As told by Baier, the story of Reagan’s visit to the Berlin Wall comes alive. In late 1978, two years before Reagan was elected and well before his actual campaign was launched, Peter Hannaford and I organized several international trips for him. One was to Japan, Taiwan, and Hong Kong, and the second, in October and November, to the U.K., France, and Germany. Reagan had never been to Germany.
Baier describes in detail Reagan’s visit to the Berlin headquarters of Germany’s largest publisher, Axel-Springer-Haus. Herr Springer had deliberately placed his building at the precise spot where a young man, Peter Fechter, had attempted to cross the tangles of the barbed-wire barrier that preceded the construction of the concrete wall. Midway through the wire, Fechter was discovered and shot multiple times by the People’s Police, as the border guards were known. He was left on the barbed wire, bleeding and calling for his mother; the East Germans denied him medical care, and eventually he died from loss of blood. By the time of Reagan’s visit, of course, the wall had long been in place.
Reagan and Nancy, Hannaford with his wife, Irene, on Reagan’s left, and I with my wife, Pat, on his right, stood there for several minutes, silent. Reagan’s gaze was fixated intensely ahead, and from the corner of my eye, I could see him tense up, jaw firmly set and protruding. After what seemed an eternity, he turned toward us and said, “We’ve got to find a way to knock this thing down!” Thus was born the idea that eventually led to his famous speech nine years later, on June 12, 1987, when he stood at the Wall with West German chancellor Helmut Kohl.
Baier does a good job describing the spat over the inclusion of those words in the speech at the wall. The State Department was opposed, as was the U.S. ambassador to Germany, John Kornblum.

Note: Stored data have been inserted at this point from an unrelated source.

/-- Whether a task whose records added task `tix` to a relaunch of launch `lid` has not ended yet (R310). -/
def adderRuns (s : State) (lid tix : Nat) : Bool :=
  s.watches.any fun (_, w) => match w.bound, w.run with
    | some l, some r => l == lid && r.added.any fun e => e.1 == tix && e.2.any fun b =>
        s.cores.any fun (_, y) => (match y.task with
          | some t => t.lid == lid && t.x.tix.toNat == b
          | none => false) || y.saved.any (fun z => z.task.lid == lid && z.task.x.tix.toNat == b) ||
            y.todo.contains (lid, b)
    | _, _ => false

/-- Whether task `tix` of launch `lid` may start on core `k`: the tasks of its launch before it there have ended or been
set aside, its companion rule allows it, and in a relaunch the tasks that added it have ended (R85, R86, R91, R310). -/
def mayBegin (s : State) (k lid tix : Nat) : Bool :=
  let c := s.core k
  let mine := match c.task with
    | some t => t.lid == lid && t.parent.isNone
    | none => false
  let before := c.saved.any fun y => y.task.lid == lid && y.task.parent.isNone && y.kind == .preempted
  let first := (c.todo.filter fun e => e.1 == lid).head?
  match SMap.find s.launches lid with
  | some x => (x.phase == .running || x.phase == .rerun) && !mine && !before && first == some (lid, tix) && !companionBars s k && !adderRuns s lid tix
  | none => false

/-- A task that is out of core `k` as its wait is judged. -/
def Saved.mach (s : State) (k : Nat) (y : Saved) : Mach := ⟨{ s with cur := k }, (s.core k).asOut, y.task⟩

/-- Since when a task that is out of core `k` has its waits satisfied: for DIGX.LAUNCH since the last other task of its launch
ended, or it left (R93, R350). -/
def Saved.since? (s : State) (k : Nat) (y : Saved) : Option Nat :=
  y.satisfied s.cyc <|>
    match y.wait with
    | some w =>
      if w.kind = .digx ∧ othersEnded (y.mach s k) then
        some (Nat.max y.left (((SMap.find s.launches y.task.lid).map Launch.ranAt).getD 0))
      else none
    | none => none

/-- Whether the arbiter decides over a task that is out: in a serial re-execution only over one that was pre-empted, and over
sub-tasks (R337). -/
def arbitrated (s : State) (y : Saved) : Bool := !isSerial s y.task.lid || y.kind == .preempted || y.task.parent.isSome

/-- The waiting tasks of a core whose waits are satisfied (R93). A task that has not started has waited since its launch started,
also while another of its launch had to end before it (DESIGN CHOICE, log 66). -/
def candidates (s : State) (k : Nat) : List Cand :=
  let c := s.core k
  (c.saved.filterMap fun y =>
    if arbitrated s y then
      (y.since? s k).map fun n => ⟨some y.task.uid, none, rankOf s y.task.lid, n, y.task.stated⟩
    else none) ++
  (c.todo.filterMap fun (l, i) =>
    if mayBegin s k l i then
      some ⟨none, some (l, i), rankOf s l, (match SMap.find s.launches l with
        | some x => x.start
        | none => 0), 16384⟩
    else none)

/-- The better of two candidates: the higher rank, then the longer wait (R93). -/
def betterCand (a b : Cand) : Cand :=
  if a.rank = b.rank then (if a.since ≤ b.since then a else b) else if b.rank < a.rank then a else b

/-- The best of a list of candidates. -/
def bestCand : List Cand → Option Cand
  | [] => none
  | c :: cs => match bestCand cs with
    | some b => some (betterCand c b)
    | none => some c

/-- The arbiter's choice at a switch, and whether a new slice starts (R93): a task that has waited 49,152 cycles whatever the
ranks; else the best of those whose stated run fits the `left` cycles of the slice, all of them where `all` says so; else the
best of all in a new slice. Of several that have waited 49,152 cycles the highest rank is first, then the longest wait (DESIGN CHOICE,
log 66). `me` is the current task where it competes, which wins a tie: it has waited since 0. -/
def arbitrate (cyc left : Nat) (all : Bool) (me others : List Cand) : Option Cand × Bool :=
  match bestCand (others.filter fun c => decide (c.since + 49152 ≤ cyc)) with
  | some b => (some b, all)
  | none => match bestCand ((me ++ others).filter fun c => all || decide (c.stated ≤ left)) with
    | some b => (some b, all)
    | none => (bestCand (me ++ others), true)

/-- The running task as it competes. -/
def Task.cand (s : State) (t : Task) : Cand := ⟨some t.uid, none, rankOf s t.lid, 0, t.stated⟩

/-- Whether an LNCH started a launch. -/
def Launch.isLnch (x : Launch) : Bool :=
  match x.origin with
  | .lnch .. => true
  | .packet .. => false

/-- A task not yet started begins on core `k` (R15, R86, R305). A task of a relaunch, or of a launch that an LNCH started, reads
nothing that caches kept from before (R281, R309). -/
def beginTask (s : State) (k lid tix : Nat) : State :=
  match SMap.find s.launches lid with
  | none => s
  | some x =>
    let c := s.core k
    let rerun := if x.only.isSome then
        (s.watches.find? fun (_, w) => w.bound == some lid && w.run.isSome).map Prod.fst else none
    let added := match rerun with
      | some w => match SMap.find s.watches w with
        | some y => match y.run with
          | some r => r.added.any fun e => e.1 == tix
          | none => false
        | none => false
      | none => false
    let t := { Task.start s.uids lid x.desc.budget (XRegs.start x tix) x.desc.entry s.cyc with
      traced := x.desc.trace != 0, rerun := rerun, flags := (if rerun.isSome then 2 else 0) + (if added then 4 else 0) }
    let c := (c.loadImage s x).beginFresh s.cyc t
    let anew := rerun.isSome || x.isLnch
    let c := { c with todo := c.todo.filter fun e => e != (lid, tix), l1 := if anew then [] else c.l1 }
    let s := { s with uids := s.uids + 1 }.setCore k c
    let s := if anew then s.ccAcquire (clusterOf k) else s
    if x.desc.trace = 0 then s else writeTrace s x t 1 t.flags 1 []

/-! ## Serial re-execution (R337) -/

/-- Whether a task of launch `lid` runs on some core or is out of one that it was pre-empted from; sub-tasks run beside
their parents. -/
def launchBusy (s : State) (lid : Nat) : Bool :=
  s.cores.any fun (_, c) => (match c.task with
    | some t => t.lid == lid && t.parent.isNone
    | none => false) || c.saved.any fun y => y.task.lid == lid && y.task.parent.isNone && y.kind == .preempted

Colin Powell, then national-security adviser, was also opposed to using the phrase. The White House speechwriter working closely with Reagan was Peter Robinson, now a fellow at the Hoover Institution.
Here Baier again excels at describing a complicated scene. The underlying truth regarding the use of the command “Tear down this wall” is that it was Reagan’s own, born nearly a decade earlier in an aside as he was standing at the wall. It was a line Reagan never forgot and was eager to use. Knowing in 1987 that he would soon be back, this time as president of the United States, at the place where he had first experienced the wall in person, he wrote it into the draft while working with Robinson. It reflects the fundamental fact that when an idea was firmly planted in the mind of President Reagan, woe to him who attempted to persuade him to drop it! Some time later, Kornblum, then U.S. ambassador, with typical chutzpah, claimed to have written the phrase into the speech.
The various meetings with Gorbachev are wonderfully detailed in Baier’s accounts, and one gets a sense of how important meetings are between leaders when there is a common purpose, even if not motivated by similar ideals. And when leaders take a chance and mingle with ordinary people, chemistry and personality are instantly on display. Gorbachev was popular among the crowds on Connecticut Avenue in Washington, just as Reagan, instantly recognizable, was among the street crowds in Moscow.
People who like people generally don’t go to war. One wonders whether Kim Jong-un would be mobbed on Pennsylvania Avenue, Northwest, in Washington. Perhaps this will be a later subject for the versatile and skilled Bret Baier.